December 2011, Vol. 238 No. 12

In The News

Report: E&P Sites Hazardous To Members Of Public, Especially Children

The U.S. Chemical Safety Board (CSB) has released a study of explosions at oil and gas production sites across the U.S., identifying 26 incidents since 1983 that killed 44 members of the public and injured 25 others under age 25, and is calling for new public protection measures at the sites.

The report examined in detail three explosions that occurred at oil and gas production facilities in Mississippi, Oklahoma, and Texas, that killed and injured members of the public between October 2009 and April 2010. It found that children and young adults frequently socialize at oil sites in rural areas, unaware of the explosion hazards from storage tanks that contain flammable hydrocarbons like crude oil and natural gas condensate. 

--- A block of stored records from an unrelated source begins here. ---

-- ==== Sys2Proof/Machine/Branch.lean ====
section
/-! DEFINITION. Prepare and branch (R39 to R41, R79). -/

namespace Sys2Proof.Machine

/-- The word address a target half names. -/
def targetAddr (t : BitVec 46) : VAddr := BitVec.ofNat 48 (4 * t.toNat)

/-- Write the target half (R39): VALID, TARGET, and a fetch fault held if the target lies outside
the code image (R392). -/
def State.setTarget (s : State) (r : Fin 16) (a : VAddr) (taint : Bool) : State :=
  let held := !s.core.ctl.bank1 && (s.core.fetch a).isNone
  (s.setSteer r fun x => { x with
    valid := true, target := BitVec.ofNat 46 (a.toNat / 4), held := held
    setAt := some s.core.tick }).setTaintT r taint

/-- PREP (R39, R79). -/
def execPrep (sd : Fin 16) (off : BitVec 19) (s : State) : Out :=
  ctlWord [] s fun s0 => .issue (s0.setTarget sd (s0.core.nowAddr + off.signExtend 48 * 4) false)

/-- PREPR (R39): nonzero low bits trap with 0x03. -/
def execPrepr (sd : Fin 16) (a : Fin 32) (s : State) : Out :=
  ctlWord [a] s fun s0 =>
    let (x, s1) := s0.readG a
    if x.toNat % 4 ≠ 0 then .trap (access 0x03 (.prepr sd a) 3 (x.truncate 48) 0)
    else .issue (s1.setTarget sd (x.truncate 48) (s0.taint a))

/-- Ticks a branch waits after its steer register's target was set (R40). -/
def fetchWaits (c : Core) (x : Steer) : Bool :=
  match x.setAt with
  | none => false
  | some t => decide (c.tick < t + 3)

/-- How a branch changes the moved PC queue (R41): the redirect of the third word after it, and
the nullified delay slots. -/
def redirect (taken : Bool) (null : NullMode) (t : VAddr) (q : PcQueue) : PcQueue :=
  let q := if taken then { q with q2 := { q.q2 with addr := t } } else q
  if (null = .nt && !taken) || (null = .tk && taken) then
    { q with q0 := { q.q0 with nul := true }, q1 := { q.q1 with nul := true } }
  else q

/-- A branch (R40): the wait for fetch, then the checks of a taken branch, then the redirect. -/
def branch (i : Instr) (r : Fin 16) (null : NullMode) (taken readsCond link : Bool) (s : State) : Out :=
  ctlWord [] s fun s0 =>
    let x := s0.core.steer r
    let t := targetAddr x.target
    let tt := s0.taintS r
    if fetchWaits s0.core x then .wait s0
    else if taken && !x.valid then .trap (illegal i 0x0B s0.core.nowAddr 0)
    else if taken && (x.held || (s0.core.fetch t).isNone) then
      .raw (takeTrap (access 0x04 i 3 t 0) (s0.setSteer r fun y => { y with held := false }))
    else
      let s1 := s0.unreplayableIf ((readsCond && tt.1) || (taken && tt.2))
      let s2 := if link then s1.writeG 31 ((s0.core.nowAddr + 12).zeroExtend 64) 1 false else s1
      .branch s2 (redirect taken null t)

/-- BT (R40): taken when COND is 1. -/
def execBt (sd : Fin 16) (null : NullMode) (s : State) : Out :=
  branch (.bt sd null) sd null (s.core.steer sd).cond true false s

/-- BF (R40): taken when COND is 0. -/
def execBf (sd : Fin 16) (null : NullMode) (s : State) : Out :=
  branch (.bf sd null) sd null (!(s.core.steer sd).cond) true false s

/-- BA (R40): always taken. -/
def execBa (sd : Fin 16) (null : NullMode) (s : State) : Out :=
  branch (.ba sd null) sd null true false false s

/-- BL (R40): always taken, g31 := A + 12. -/
def execBl (sd : Fin 16) (null : NullMode) (s : State) : Out :=
  branch (.bl sd null) sd null true false true s

end Sys2Proof.Machine
end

The unintentional introduction of an ignition source (such as a match, lighter, cigarette, or static electricity) near tank hatches or vents can trigger an internal tank explosion, often launching the tank into the air and killing or injuring people nearby.

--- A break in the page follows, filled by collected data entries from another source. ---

-- ==== Sys2Proof/Machine/VecMove.lean ====
section
/-! DEFINITION. Vector reductions, moves, the keyed generator, the deferral queue, rotation, replies,
flags (R139, R158, R231 to R240). -/

namespace Sys2Proof.Machine

/-! ### Reductions (R139, R231) -/

/-- A node of the tree: value, lowest NaN lane, winner's lane. -/
structure RNode where
  val : Word
  nan : Option Nat
  lane : Nat
  deriving DecidableEq, Repr

/-- The lower of two NaN lanes. -/
def minNan : Option Nat → Option Nat → Option Nat
  | none, y => y
  | x, none => x
  | some x, some y => some (min x y)

/-- One level of the tree, with flags. -/
def treeLevel (op : RNode → RNode → RNode × FlagBits) :
    List (Option RNode) → List (Option RNode) × FlagBits
  | x :: y :: t =>
    let (l, f) := treeLevel op t
    (match x, y with
    | none, y => (y :: l, f)
    | x, none => (x :: l, f)
    | some a, some b =>
      let (c, g) := op a b
      (some c :: l, f ||| g))
  | l => (l, 0)

/-- Six levels from 64 leaves to the root. -/
def tree (op : RNode → RNode → RNode × FlagBits) (l : List (Option RNode)) : Option RNode × FlagBits :=
  let r := (List.range 6).foldl (fun (st : List (Option RNode) × FlagBits) _ =>
    let (l, f) := treeLevel op st.1
    (l, st.2 ||| f)) (l, 0)
  ((r.1.head?).join, r.2)

/-- VRSUM's node operation: an F32 addition, a NaN input deciding the result (R139). -/
def sumNode (a b : RNode) : RNode × FlagBits :=
  match minNan a.nan b.nan with
  | some k => ({ a with nan := some k }, 0)
  | none =>
    let r := fAdd a.val b.val
    ({ a with val := r.1 }, r.2)

/-- VRMAX's and VRMIN's node operation: ties keep the left node (R231). -/
def pickNode (mx : Bool) (a b : RNode) : RNode × FlagBits :=
  match minNan a.nan b.nan with
  | some k => ({ a with nan := some k }, 0)
  | none =>
    let right := if mx then decide (fKey a.val < fKey b.val) else decide (fKey b.val < fKey a.val)
    (if right then b else a, 0)

/-- The leaves (R139): an inactive lane is absent, and with `.NN` a NaN lane too. -/
def leaves (a : Lanes) (m : BitVec 64) (nn : Bool) : List (Option RNode) :=
  (List.range 64).map fun i =>
    let x := vget a i 0
    if !m.getLsbD i || (nn && isNaN x) then none
    else some { val := x, nan := if isNaN x then some i else none, lane := i }

/-- Lanes 0 and 1 of a reduction (R231). -/
def reduced (a : Lanes) (r : Option RNode) (absent : Word) (sum : Bool) : Lanes :=
  let (x, y) : Word × Word := match r with
    | none => (absent, 0xFFFFFFFF)
    | some n => match n.nan with
      | some k => (quiet (vget a k 0), BitVec.ofNat 32 k)
      | none => (n.val, if sum then 0xFFFFFFFF else BitVec.ofNat 32 n.lane)
  Vector.ofFn fun i => if i.val = 0 then x else if i.val = 1 then y else 0

/-- A reduction (R231): the predicate chooses the inputs, every lane is written. -/
def reduction (op : RNode → RNode → RNode × FlagBits) (absent : Word) (sum nn : Bool) (t : Tok)
    (i : Instr) (d : VDst) (a : VSrc) (p : Fin 16) (s : State) : Out :=
  vWord t i [a] [p] [] d s noCheck fun s0 =>
    let (x, s1) := s0.readSrc a
    let (m, s2) := s1.readP (s1.core.vec.physP p)
    let act := (List.range 64).filter fun k => m.getLsbD k
    let (r, f) := tree op (leaves x m nn)
    let iv := flagIf (act.any fun k => isSNaN (vget x k 0)) fIV
    (s2.deliver d (BitVec.allOnes 64) (reduced x r absent sum) 9).vflag (f ||| iv)
      (act.filter fun k => isNaN (vget x k 0)).length

/-- VRSUM (R231). -/
def execVrsum (t : Tok) (d : VDst) (a : VSrc) (p : Fin 16) (s : State) : Out :=
  reduction sumNode 0 true false t (.vrsum t d a p) d a p s
/-- VRMAX (R231). -/
def execVrmax (t : Tok) (d : VDst) (a : VSrc) (nn : Bool) (p : Fin 16) (s : State) : Out :=
  reduction (pickNode true) 0xFF800000 false nn t (.vrmax t d a nn p) d a p s
/-- VRMIN (R231). -/
def execVrmin (t : Tok) (d : VDst) (a : VSrc) (nn : Bool) (p : Fin 16) (s : State) : Out :=
  reduction (pickNode false) 0x7F800000 false nn t (.vrmin t d a nn p) d a p s

/-! ### Moves (R232) -/

/-- VPERM (R232). -/
def execVperm (t : Tok) (d : VDst) (a b : VSrc) (p : Fin 16) (s : State) : Out :=
  vWord t (.vperm t d a b p) [a, b] [p] [] d s noCheck fun s0 =>
    let (x, s1) := s0.readSrc a
    let (y, s2) := s1.readSrc b
    let (m, s3) := s2.readP (s2.core.vec.physP p)
    let v : Lanes := Vector.ofFn fun i => vget x (y[i].toNat % 64) 0
    s3.deliver d m v 3

/-- VBCST (R232): every lane. -/
def execVbcst (t : Tok) (d : VDst) (a : VSrc) (lane : Fin 64) (s : State) : Out :=
  vWord t (.vbcst t d a lane) [a] [] [] d s noCheck fun s0 =>
    let (x, s1) := s0.readSrc a
    s1.deliver d (BitVec.allOnes 64) (.replicate 64 x[lane]) 3

/-- VMOV (R232). -/
def execVmov (t : Tok) (d : VDst) (a : VSrc) (p : Fin 16) (s : State) : Out :=
  vLane1 (fun x => (x, 0)) false 3 t (.vmov t d a p) d a p s

/-- VSPLT (R232). -/
def execVsplt (t : Tok) (d : VDst) (imm : BitVec 14) (s : State) : Out :=
  vWord t (.vsplt t d imm) [] [] [] d s noCheck fun s0 =>
    s0.deliver d (BitVec.allOnes 64) (.replicate 64 (imm.signExtend 32)) 3

/-- VSPLF (R232). -/
def execVsplf (t : Tok) (d : VDst) (imm : BitVec 14) (s : State) : Out :=
  vWord t (.vsplf t d imm) [] [] [] d s noCheck fun s0 =>
    s0.deliver d (BitVec.allOnes 64) (.replicate 64 (imm.zeroExtend 32 <<< 18)) 3

/-- Pop an xq entry (R376). -/
def State.popXq (s : State) : State :=
  ((s.readsIf (decide (0 < s.core.phase.carried.xq))).updCarried fun c =>
    { c with xq := c.xq - 1 }).updQ fun q => { q with xq := q.xq.tail }

/-- Whether the checker's copy of an xq entry has arrived (R145): it is 6 ticks behind. -/
def XEntry.arrived (x : XEntry) (tick : Nat) : Bool := x.matched || decide (x.pushed + 6 ≤ tick)

/-- Whether the checker's copy equals the xq entry (R145). -/
def XEntry.agrees (x : XEntry) : Bool := x.matched || x.copy == x.value

/-- VSPLX (R232): waits for an xq entry and for the checker's copy of it, which is compared before the
entry pops (R145). -/
def execVsplx (t : Tok) (d : VDst) (p : Fin 16) (s : State) : Out :=
  match s.core.q.xq with
  | [] => engWord .vector t (.vsplx t d p) s fun _ _ => .wait
  | x :: _ =>
    if !x.arrived s.core.tick then engWord .vector t (.vsplx t d p) s fun _ _ => .wait
    else if !x.agrees then
      engWord .vector t (.vsplx t d p) s fun e s0 => .raw (silentError (divergence .vector e) s0)
    else vWord t (.vsplx t d p) [] [p] [] d s noCheck fun s0 =>
      let (m, s1) := s0.readP (s0.core.vec.physP p)
      (s1.deliver d m (.replicate 64 (x.value.truncate 32)) 3).popXq

/-! ### The keyed generator (R233) -/

/-- VRAND (R233). -/
def execVrand (t : Tok) (d : VDst) (p : Fin 16) (s : State) : Out :=
  vWord t (.vrand t d p) [] [p] [] d s noCheck fun s0 =>
    let (m, s1) := s0.readP (s0.core.vec.physP p)
    (s1.deliver d m (draws s1.core.vec) 7).useDraws

/-- Four lanes from lane k. -/
def lanes128 (x : Lanes) (k : Nat) : BitVec 128 :=
  words128 (vget x k 0) (vget x (k + 1) 0) (vget x (k + 2) 0) (vget x (k + 3) 0)

/-- VRSET (R233). -/
def execVrset (t : Tok) (a : VSrc) (s : State) : Out :=
  vWord t (.vrset t a) [a] [] [] .discard s noCheck fun s0 =>
    let (x, s1) := s0.readSrc a
    (s1.updCarried fun c => { c with gen := false }).upd fun c => { c with vec := { c.vec with
      vrk := lanes128 x 0, vrc := lanes128 x 4 } }

/-- VRSKIP (R233). -/
def execVrskip (t : Tok) (a : VSrc) (s : State) : Out :=
  vWord t (.vrskip t a) [a] [] [] .discard s noCheck fun s0 =>
    let (x, s1) := s0.readSrc a
    (s1.readsIf s1.core.phase.carried.gen).upd fun c => { c with vec := { c.vec with
      vrc := c.vec.vrc + lanes128 x 0 } }

/-- VRGET (R233). -/
def execVrget (t : Tok) (d : VDst) (s : State) : Out :=
  vWord t (.vrget t d) [] [] [] d s noCheck fun s0 =>
    let x := s0.core.vec
    let v : Lanes := Vector.ofFn fun i =>
      if i.val < 4 then word128 x.vrk i.val
      else if i.val < 8 then word128 x.vrc (i.val - 4) else 0
    (s0.readsIf s0.core.phase.carried.gen).deliver d (BitVec.allOnes 64) v 7

/-! ### The deferral queue (R161, R234 to R236) -/

/-- Entries that VDEFER appends (R234). -/
def deferred (x y : Lanes) (m : BitVec 64) : List (Word × Word × BitVec 6) :=
  ((List.range 64).filter fun i => m.getLsbD i).map fun i =>
    (vget x i 0, vget y i 0, BitVec.ofNat 6 i)

/-- VDEFER (R234): the capacity is checked at issue, before any effect. -/
def execVdefer (t : Tok) (a b : VSrc) (p : Fin 16) (s : State) : Out :=
  vWord t (.vdefer t a b p) [a, b] [p] [] .discard s
    (fun s0 =>
      let (x, s1) := s0.readSrc a
      let (y, s2) := s1.readSrc b
      let (m, s3) := s2.readP (s2.core.vec.physP p)
      if 4096 < s3.core.q.dq.length + (deferred x y m).length then some { cause := 0x18 } else none)
    fun s0 =>
      let (x, s1) := s0.readSrc a
      let (y, s2) := s1.readSrc b
      let (m, s3) := s2.readP (s2.core.vec.physP p)
      (s3.readsIf s3.core.phase.carried.dq).updQ fun q => { q with dq := q.dq ++ deferred x y m }

/-- A logical register k places on. -/
def nextReg (d : Fin 32) (k : Nat) : Fin 24 := ⟨(d.val + k) % 24, Nat.mod_lt _ (by decide)⟩

/-- VDRAIN's batch (R235). -/
def drainBatch (d : Fin 32) (p : Fin 16) (m : Nat) (s : State) : State :=
  let es := s.core.q.dq.take m
  let col (f : Word × Word × BitVec 6 → Word) : Lanes :=
    Vector.ofFn fun i => ((es[i.val]?).map f).getD 0
  let all := BitVec.allOnes 64
  let s1 := s.updQ fun q => { q with dq := q.dq.drop m }
  let s2 := ((s1.deliver (.v (nextReg d 0)) all (col (·.1)) 9).deliver (.v (nextReg d 1)) all
    (col (·.2.1)) 9).deliver (.v (nextReg d 2)) all (col fun e => e.2.2.zeroExtend 32) 9
  let k := s2.core.vec.physP p
  (s2.wholeP k).writeP k (BitVec.ofNat 64 (2 ^ m - 1)) 9

/-- VDRAIN (R235): fewer than 64 entries without `.FL` write p alone. A d of 22 to 31 traps when
decoded (R66). -/
def execVdrain (t : Tok) (d : Fin 32) (fl : Bool) (p : Fin 16) (s : State) : Out :=
  vWord t (.vdrain t d fl p) [] [] [] .discard s
    (fun _ => if 22 ≤ d.val then
      some (illegal (.vdrain t d fl p) 0x03 0 3) else none)
    fun s0 =>
      let n := s0.core.q.dq.length
      let s1 := s0.readsIf s0.core.phase.carried.dq
      if 64 ≤ n then drainBatch d p 64 s1
      else if fl then drainBatch d p n s1
      else
        let k := s1.core.vec.physP p
        (s1.wholeP k).writeP k 0 9

/-- VDQN (R236). -/
def execVdqn (t : Tok) (d : VDst) (s : State) : Out :=
  vWord t (.vdqn t d) [] [] [] d s noCheck fun s0 =>
    (s0.readsIf s0.core.phase.carried.dq).deliver d (BitVec.allOnes 64)
      (.replicate 64 (BitVec.ofNat 32 s0.core.q.dq.length)) 7

/-! ### Rotation, replies, flags, VNOP (R237 to R240) -/

/-- VLOOP (R158, R237). -/
def execVloop (t : Tok) (s : State) : Out :=
  vWord t (.vloop t) [] [] [] .discard s noCheck fun s0 =>
    s0.upd fun c => { c with vec := { c.vec with vb := c.vec.vb - 1, pb := c.vec.pb - 1 } }

/-- Push a reply (R91, R238). -/
def State.pushRq (s : State) (k : Fin 2) (w : Word) : State :=
  s.updQ fun q => if k = 0 then { q with rq0 := q.rq0 ++ [w] } else { q with rq1 := q.rq1 ++ [w] }

/-- VRPLY (R238): waits for room. -/
def execVrply (t : Tok) (a : VSrc) (rq : Fin 2) (lane : Fin 64) (s : State) : Out :=
  if 16 ≤ (s.core.q.rq rq).length then engWord .vector t (.vrply t a rq lane) s fun _ _ => .wait
  else
    vWord t (.vrply t a rq lane) [a] [] [] .discard s noCheck fun s0 =>
      let (x, s1) := s0.readSrc a
      s1.pushRq rq x[lane]

/-- VFLAG (R239): `.CLR` clears after the read. -/
def execVflag (t : Tok) (d : VDst) (clr : Bool) (s : State) : Out :=
  vWord t (.vflag t d clr) [] [] [] d s noCheck fun s0 =>
    let x := s0.core.vec.vflags.image
    let v : Lanes := Vector.ofFn fun i =>
      if i.val = 0 then x.truncate 32 else if i.val = 1 then BitVec.ofNat 32 (bitsOf x 32 32) else 0
    let s1 := s0.deliver d (BitVec.allOnes 64) v 7
    if clr then s1.upd fun c => { c with vec := { c.vec with vflags := {} } } else s1

/-- VNOP (R240). -/
def execVnop (t : Tok) (s : State) : Out :=
  vWord t (.vnop t) [] [] [] .discard s noCheck id

end Sys2Proof.Machine
end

The report identified regulatory gaps at the federal and state levels and called on the Environmental Protection Agency and state regulatory bodies to improve safety and security measures at exploration and production sites such as warning signs, full fencing, locked gates, locks on tank hatches, and other physical barriers. The report also called on state regulators in Mississippi, Oklahoma, and Texas to require safer, modern tank designs that reduce the likelihood of an internal tank explosion if an ignition source is inadvertently introduced nearby.

Investigators found that the three accidents occurred in isolated, rural wooded areas at production sites that were unfenced, did not have clear or legible warning signs and did not have hatch locks to prevent access to the flammable hydrocarbons inside the tanks.